Smart working e gestione delle risorse umane. Alcune domande per i leader HR del XXI secolo

di Gabriele Gabrielli

di Gabriele Gabrielli

Lavoro agile e smart working: due facce di un unico approccio
Parliamo di lavoro agile o flessibile e di forme di smart working usando terminologie non univoche che generano qualche incertezza definitoria. Le esperienze cominciano a generare anche complesse questioni per chi si occupa di human resource management:

  • quale ruolo avrà la persona che lavora nell'epoca segnata dalla digital transformation infarcita di espressioni come smart working, lavoro flessibile, lavoro agile, piattaforme collaborative? 
  • quali esiti avranno le nuove modalità di ideazione, produzione e scambio di beni e servizi per le politiche e gli strumenti di gestione delle risorse umane?
  • come cambierà la vita delle persone che lavorano?
  • Segnalavo che non c'è una definizione capace di cogliere e proporre unitariamente la varietà degli aspetti discussi dalla teoria e sperimentati dalla pratica sul "lavoro agile" che rappresenta l'idea seminale (l'agile manufacturing) di quanto stiamo discutendo.I confini tra questo e il lavoro flessibile, le forme di smart working, la flessibilità oraria e il lavoro "lean" non sempre infatti risultano chiari.

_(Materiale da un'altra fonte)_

-- ==== Sys2Proof/Machine/Lahar.lean ====
section
/-! DEFINITION. Lahar's tokens, firing, ready lists, delay lists, aborts and retirement (chapter 5). -/

namespace Sys2Proof.Machine

/-! ## Ready lists (R29, R154) -/

/-- Whether x stands before y in a ready list: priority, re-fired operations first, then time of entry, then index (R29, R154). -/
def Ready.before (x y : Ready) : Bool :=
  x.prio > y.prio || (x.prio = y.prio && ((x.again && !y.again) ||
    (x.again == y.again && (x.cyc < y.cyc || (x.cyc = y.cyc && x.key % 4096 < y.key % 4096)))))

def readyInsert (x : Ready) : List Ready → List Ready
  | [] => [x]
  | y :: r => if x.before y then x :: y :: r else y :: readyInsert x r

/-- A re-fired operation enters at the head of its priority (R154). -/
def readyHead (x : Ready) : List Ready → List Ready
  | [] => [x]
  | y :: r => if y.prio ≤ x.prio then x :: y :: r else y :: readyHead x r

def State.readyOf (s : State) (c : Nat) : List Ready := Tab.get s.lahar.ready c []

def State.setReady (s : State) (c : Nat) (l : List Ready) : State :=
  s.setLahar { s.lahar with ready := Tab.set s.lahar.ready c l [] }

/-! ## Flows and firing (R150 to R153) -/

/-- Whether flow f is in service: an operation of it is fired, in the active graph or among the old graph's (R152, R178). -/
def State.flowBusy (s : State) (f : Nat) : Bool := s.firedOps.any fun k => (s.opRec k).flow = some f

/-- Whether a flow is atomic. -/
def State.flowAtomic (s : State) (f : Nat) : Bool :=
  match s.graph with
  | some g => (g.flows.getD f (false, false)).1
  | none => false

def State.tok (s : State) (i : Nat) : Option Token := Tab.get s.lahar.toks i none

def State.setTok (s : State) (i : Nat) (x : Option Token) : State :=
  s.setLahar { s.lahar with toks := Tab.set s.lahar.toks i x none }

/-- The index of the arc that feeds a port. -/
def Graph.feed (g : Graph) (op port : Nat) : Option Nat := g.arcs.findIdx? fun a => a.dstOp = op && a.dstPort = port

/-- The arcs that feed an operation's ports, in port order. -/
def Graph.feeds (g : Graph) (op : Nat) : List Nat := (List.range (g.ops.getD op noOp).nIn).filterMap (g.feed op)

/-- Whether every input port of operation op holds a token. -/
def State.inputsFull (s : State) (g : Graph) (op : Nat) : Bool :=
  let l := g.feeds op
  l.length = (g.ops.getD op noOp).nIn && l.all fun i => (s.tok i).isSome

/-- Whether the present boundary is the one an activation waits for: the first at least 128 engine cycles after it (R177). From it on nothing of the
old graph fires (R178). -/
def State.switchDue (s : State) : Bool :=
  match s.lahar.act with
  | some a => a + 2048 ≤ s.tau && s.cycling
  | none => false

/-- The conditions of R150. -/
def State.canFire (s : State) (g : Graph) (op : Nat) : Bool :=
  (s.opSt (opKey s.bankNo op)).phase = 0 && s.inputsFull g op && !s.switchDue &&
  (match (g.ops.getD op noOp).flow with
   | none => true
   | some f => s.b (R.lahar_FLOW_EN (f / 32)) (f % 32) && !(s.flowAtomic f && s.flowBusy f))

/-- The latest stamp among tokens (R435). -/
def latestStamp (d : Stamp) (l : List Token) : Stamp := l.foldl (fun b t => if t.at'.cyc > b.cyc then t.at' else b) d

/-- Fire an operation: its tokens move to its firing record and it enters the ready list of its executing cell (R150, R151). -/
def State.fire (s : State) (g : Graph) (op : Nat) : State :=
  let r := g.ops.getD op noOp
  let key := opKey s.bankNo op
  let l := g.feeds op
  let toks := l.filterMap s.tok
  let s := l.foldl (fun s i => s.setTok i none) s
  let st := s.stamp
  let pair := match toks with
    | [] => st
    | t :: ts => latestStamp t.at' ts
  let s := s.setOpSt key { s.opSt key with phase := 1, toks := toks, fire := st, pair := pair }
  let c := s.execCell r.cell
  s.setReady c (readyInsert { key := key, prio := r.prio, cyc := ecyc s.now, again := false } (s.readyOf c))

/-- Fire an operation if R150 allows. -/
def State.tryFire (s : State) (op : Nat) : State :=
  match s.graph with
  | some g => if s.canFire g op then s.fire g op else s
  | none => s

/-- The operation of flow f that fires when the flow leaves service: highest priority, then lowest index (R152). -/
def State.nextOfFlow (s : State) (g : Graph) (f : Nat) : Option Nat :=
  ((List.range g.ops.length).filter fun i => (g.ops.getD i noOp).flow = some f && s.canFire g i).foldl
    (fun b i => match b with
      | none => some i
      | some j => if (g.ops.getD i noOp).prio > (g.ops.getD j noOp).prio then some i else some j) none

/-- An operation has stopped being fired: its flow may fire another, and the operation itself may fire again. -/
def State.afterService (s : State) (key : Nat) : State :=
  match s.graph with
  | none => s
  | some g =>
    match (s.opRec key).flow with
    | some f =>
      if s.flowAtomic f then
        (if s.flowBusy f then s else match s.nextOfFlow g f with
          | some i => s.fire g i
          | none => s)
      else if key / 4096 = s.bankNo then s.tryFire (key % 4096) else s
    | none => if key / 4096 = s.bankNo then s.tryFire (key % 4096) else s

/-! ## Tokens (R145 to R149) -/

/-- A token arrives on arc i of the active graph (R148). -/
def State.arcPost (s : State) (i : Nat) (w : W48) (st : Stamp) : State :=
  match s.graph with
  | none => s
  | some g =>
    match g.arcs[i]? with
    | none => s
    | some a =>
      let s :=
        if (s.tok i).isSome then
          let s := (s.inc R.lahar_ERR_CNT 15 0).irqB P.lahar 13
          if a.keep then s else s.setTok i (some { word := w, at' := st, cyc := ecyc s.now })
        else s.setTok i (some { word := w, at' := st, cyc := ecyc s.now })
      s.tryFire a.dstOp

/-- The arcs of the active graph that a source posts on. -/
def State.arcsOf (s : State) (kind src : Nat) : List Nat :=
  match s.graph with
  | none => []
  | some g => (List.range g.arcs.length).filter fun i =>
      match g.arcs[i]? with
      | some a => a.kind = kind && a.src = src && !a.viaDl
      | none => false

/-- A slot arrival's token goes only to the cell that the routing table names for the branch (R19): the arcs of operations that run there. -/
def State.postSlot (s : State) (src c : Nat) (w : W48) : State :=
  match s.graph with
  | none => s
  | some g => ((s.arcsOf 1 src).filter fun i => match g.arcs[i]? with
      | some a => s.execCell (g.ops.getD a.dstOp noOp).cell = s.execCell c
      | none => false).foldl (fun s i => s.arcPost i w s.stamp) s

/-- A source outside the graph posts a word on every arc it feeds. -/
def State.post (s : State) (kind src : Nat) (w : W48) (st : Stamp) : State :=
  (s.arcsOf kind src).foldl (fun s i => s.arcPost i w st) s

/-- A time, angle or doorbell token (R430): in pair mode it waits for the next boundary on the device that holds the claim. -/
def State.postAsync (s : State) (kind src : Nat) (w : W48) : State :=
  if s.pairMode then
    if s.pair.claim then s.setLahar { s.lahar with bells := s.lahar.bells ++ [{ kind := BitVec.ofNat 3 kind, src := BitVec.ofNat 12 src, word := w }] } else s
  else s.post kind src w s.stamp

/-! ## Delay lists (R157 to R160) -/

def State.dlist (s : State) (l : Nat) : List DlEnt := Tab.get s.lahar.dls l []

def State.setDlist (s : State) (l : Nat) (x : List DlEnt) : State :=
  let s := s.setLahar { s.lahar with dls := Tab.set s.lahar.dls l x [] }
  let a := R.lahar_DL_STAT l
  let s := s.setF a 10 0 x.length
  if x.length > s.f a 26 16 then s.setF a 26 16 x.length else s

/-- Insert after every entry that is due no later (R159). -/
def dlInsertEnt (tick : W48) (x : DlEnt) : List DlEnt → List DlEnt
  | [] => [x]
  | y :: r => if (y.due - tick).toInt > (x.due - tick).toInt then x :: y :: r else y :: dlInsertEnt tick x r

/-- An arc through a delay list takes a posted word (R158); a full list refuses it (R160). -/
def State.dlInsert (s : State) (i : Nat) (a : ArcRec) (w : W48) (st : Stamp) : State :=
  if (s.dlist a.dl).length ≥ 1024 then
    let s := (s.inc R.lahar_ERR_CNT 31 16).irqB P.lahar 14
    s.post 6 a.src (BitVec.ofNat 48 (1 + a.dl * 256 + i * 1024)) st
  else
    let tick := s.rd48 (R.lahar_DL_TICK_LO a.dl)
    let d := if a.delay = 0 then w.toNat % 65536 else a.delay
    let e := { due := tick + BitVec.ofNat 48 (max d 1), op := a.dstOp, port := a.dstPort, word := w, arc := i }
    s.setDlist a.dl (dlInsertEnt tick e (s.dlist a.dl))

/-- A delay list's count advances by n; the entries due expire in order and deliver their words (R157, R159). -/
def State.dlAdvance (s : State) (l n : Nat) : State :=
  if n = 0 then s
  else
    let tick := s.rd48 (R.lahar_DL_TICK_LO l) + BitVec.ofNat 48 n
    let s := s.wr48 (R.lahar_DL_TICK_LO l) tick
    let d := s.dlist l
    let due := d.filter fun e => (e.due - tick).toInt ≤ 0
    let s := if due.isEmpty then s else s.setDlist l (d.filter fun e => (e.due - tick).toInt > 0)
    due.foldl (fun s e => s.arcPost e.arc e.word s.stamp) s

/-- The tick source of a delay list of the active graph. -/
def State.dlRec (s : State) (l : Nat) : DlRec :=
  match s.graph with
  | some g => g.dls.getD l { mode := 0, lp := 0, period := 0, lpInc := 0 }
  | none => { mode := 0, lp := 0, period := 0, lpInc := 0 }

/-! ## Entering and leaving service (R70, R98, R155) -/

/-- The entry state of a bank (R70). -/
def entryBank (r : OpRec) (idx : Nat) (ctl : W32) (toks : List Token) : Bank :=
  let w (i : Nat) : W48 := match toks[i]? with
    | some t => t.word
    | none => 0
  let d : List (Nat × BitVec 112) :=
    [(0, r.param.setWidth 112), (1, BitVec.ofNat 112 (idx + r.ctx * 65536)), (2, (w 0).setWidth 112), (3, (w 1).setWidth 112),
     (4, (w 2).setWidth 112), (5, (w 3).setWidth 112), (73, BitVec.ofNat 112 (fld ctl 1 0))]
  { regs := d.foldl (fun t e => Tab.set t e.1 e.2 0) [], pc := if r.program then r.code else 0 }

/-- Words of engine data memory from the top of frame n (R83): its first word and its size. -/
def State.frame (s : State) (e n : Nat) : Nat × Nat :=
  let m := s.rd (R.cell_LMAP (e / 4))
  let res := fld m 6 0 * 256
  let f1 := fld m 14 8 * 256
  let f2 := fld m 22 16 * 256
  match n with
  | 2 => (res, f2)
  | 1 => (res + f2, f1)
  | _ => (res + f2 + f1, 16384 - res - f1 - f2)

/-- An operation enters service on engine e above those in service. Frame contents are undefined at entry (R84). -/
def State.enter (s : State) (e : Nat) (x : Ready) : State :=
  let s := s.slots e 1
  let g := s.eng e
  let n := g.servs.length
  let fr := s.frame e n
  let st := s.opSt x.key
  let r := s.opRec x.key
  let v : Serv := { key := x.key, prio := x.prio, bank := entryBank r (x.key % 4096) (s.rd (R.cell_CTL_INIT (e / 4))) st.toks, seed := s.freeCtr }
  let s := s.setEng e { s.eng e with servs := v :: g.servs, preq := none, mode := 0, ad := v.bank.pc, written := g.written.filter fun w => !(fr.1 ≤ w && w < fr.1 + fr.2) }
  let s := (s.useFree).setOpSt x.key { st with phase := 2, eng := e, depth := n }
  s.perfEv e 0x30 1 none

/-- Ghosts at the top give way to what lies below (R102). -/
def dropGhosts : List Serv → List Serv
  | [] => []
  | v :: r => if v.ghost then dropGhosts r else v :: r

/-- The operation at the top depth leaves; the engine returns to the one below (R98): from depth 2 by reading its spill record back. -/
def State.popTop (s : State) (e : Nat) : State :=
  let s := s.slots e 1
  let g := s.eng e
  match g.servs with
  | [] => s
  | _ :: r =>
    let r' := dropGhosts r
    let back := g.servs.length = 3 && r'.length = 2
    s.setEng e { g with servs := r', mode := if back then 2 else if g.mode = 2 then 0 else g.mode,
                        slotClass := if r'.isEmpty then 0 else if back then 4 else 1 }

/-! ## Values of a new image (R178) -/

/-- Whether cell c still holds an operation of the old graph, in service or ready. -/
def State.cellHasOld (s : State) (c : Nat) : Bool :=
  (s.readyOf c).any (fun x => x.key / 4096 ≠ s.bankNo && x.key ≠ runtimeKey) ||
  (List.range 4).any fun l =>
    let g := s.eng (4 * c + l)
    g.servs.any (fun v => !v.ghost && v.key ≠ runtimeKey && v.key / 4096 ≠ s.bankNo) ||
    (match g.preq with
     | some x => x.key ≠ runtimeKey && x.key / 4096 ≠ s.bankNo
     | none => false)

/-- A cell page takes the values of the active image (R178). -/
def State.cellTake (s : State) (c : Nat) : State :=
  match s.graph with
  | none => s
  | some g =>
    match g.cells[c]? with
    | none => s
    | some r =>
      let put (s : State) (a : Nat) (v : W32) : State := (s.wr a v).wrStage a v
      let s := put (put (put s (R.cell_LMAP c) r.lmap) (R.cell_CTL_INIT c) r.ctlInit) (R.cell_SPILL_BASE c) r.spill
      (s.wr (R.cell_CFG c) r.cfg).setLahar { s.lahar with cellWait := s.lahar.cellWait.filter (· ≠ c) }

/-- Cells that wait take the values once they hold no old operation. -/
def State.cellsTake (s : State) : State :=
  s.lahar.cellWait.foldl (fun s c => if s.cellHasOld c then s else s.cellTake c) s

/-! ## Aborts (R101, R165, R166) -/

/-- What Lahar does with an aborted operation (Table 5.4), or with one whose retired cell has no target (R172). -/
inductive Disposition where
  | refire
  | hold
  | quarantine
  | strand
  deriving DecidableEq, Repr

/-- The disposition of a trap code (Tables 3.11 and 5.4). -/
def trapDisposition (code : Nat) : Disposition :=
  if code = 4 then .hold else if code = 6 || code = 7 then .refire else .quarantine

E' interessante però ricordare la prospettiva dell'agile manufacturing che, valorizzando alcuni principi della lean production come la filosofia del miglioramento continuo, estende ora l'attenzione dal prodotto all'intero processo e al modo di intendere il lavoro. E' importante perché penso che non si possa discutere di smart working trascurando quest'aspetto che evoca la ricerca di un'adattabilità continua dell'organizzazione al cambiamento, alle sollecitazioni del mercato, alle opportunità offerte dalla tecnologia. Nello stesso tempo, però, il concetto di smart working sottende anche altro, identificando per lo più l'obiettivo di conseguire una diversa cultura del lavoro basata principalmente sulla filosofia della responsabilizzazione dei collaboratori e di una particolare attenzione ai risultati. In questo senso, ci pare efficace la definizione proposta dai ricercatori del CIPD che delineano lo smartworking come "un approccio all'organizzazione del lavoro inteso a conseguire maggiore efficienza ed efficacia nel raggiungimento dei risultati produttivi attraverso una combinazione di flessibilità, autonomia e collaborazione, contestualmente all'ottimizzazione degli strumenti e degli ambienti di lavoro a beneficio dei collaboratori". Le sue principali caratteristiche sono quelle riportate nel box.

 

SMART WORKING: CARATTERISTICHE
  • Un alto grado di autonomia e una filosofia di responsabilizzazione
  • Il lavoro in team virtuali o in gruppi, fondato su relazioni improntate alla fiducia
  • Indicatori di prestazione basati sui risultati
  • Flessibilità di orario, di luoghi e posti di lavoro, come condizioni organizzative a supporto della collaborazione
  • Allineamento con gli obiettivi di business per creare valore a vantaggio delle organizzazioni, dei collaboratori e dei clienti
Fonte: nostri adattamenti da CIPD 2014 (HR: Getting smart about agile working)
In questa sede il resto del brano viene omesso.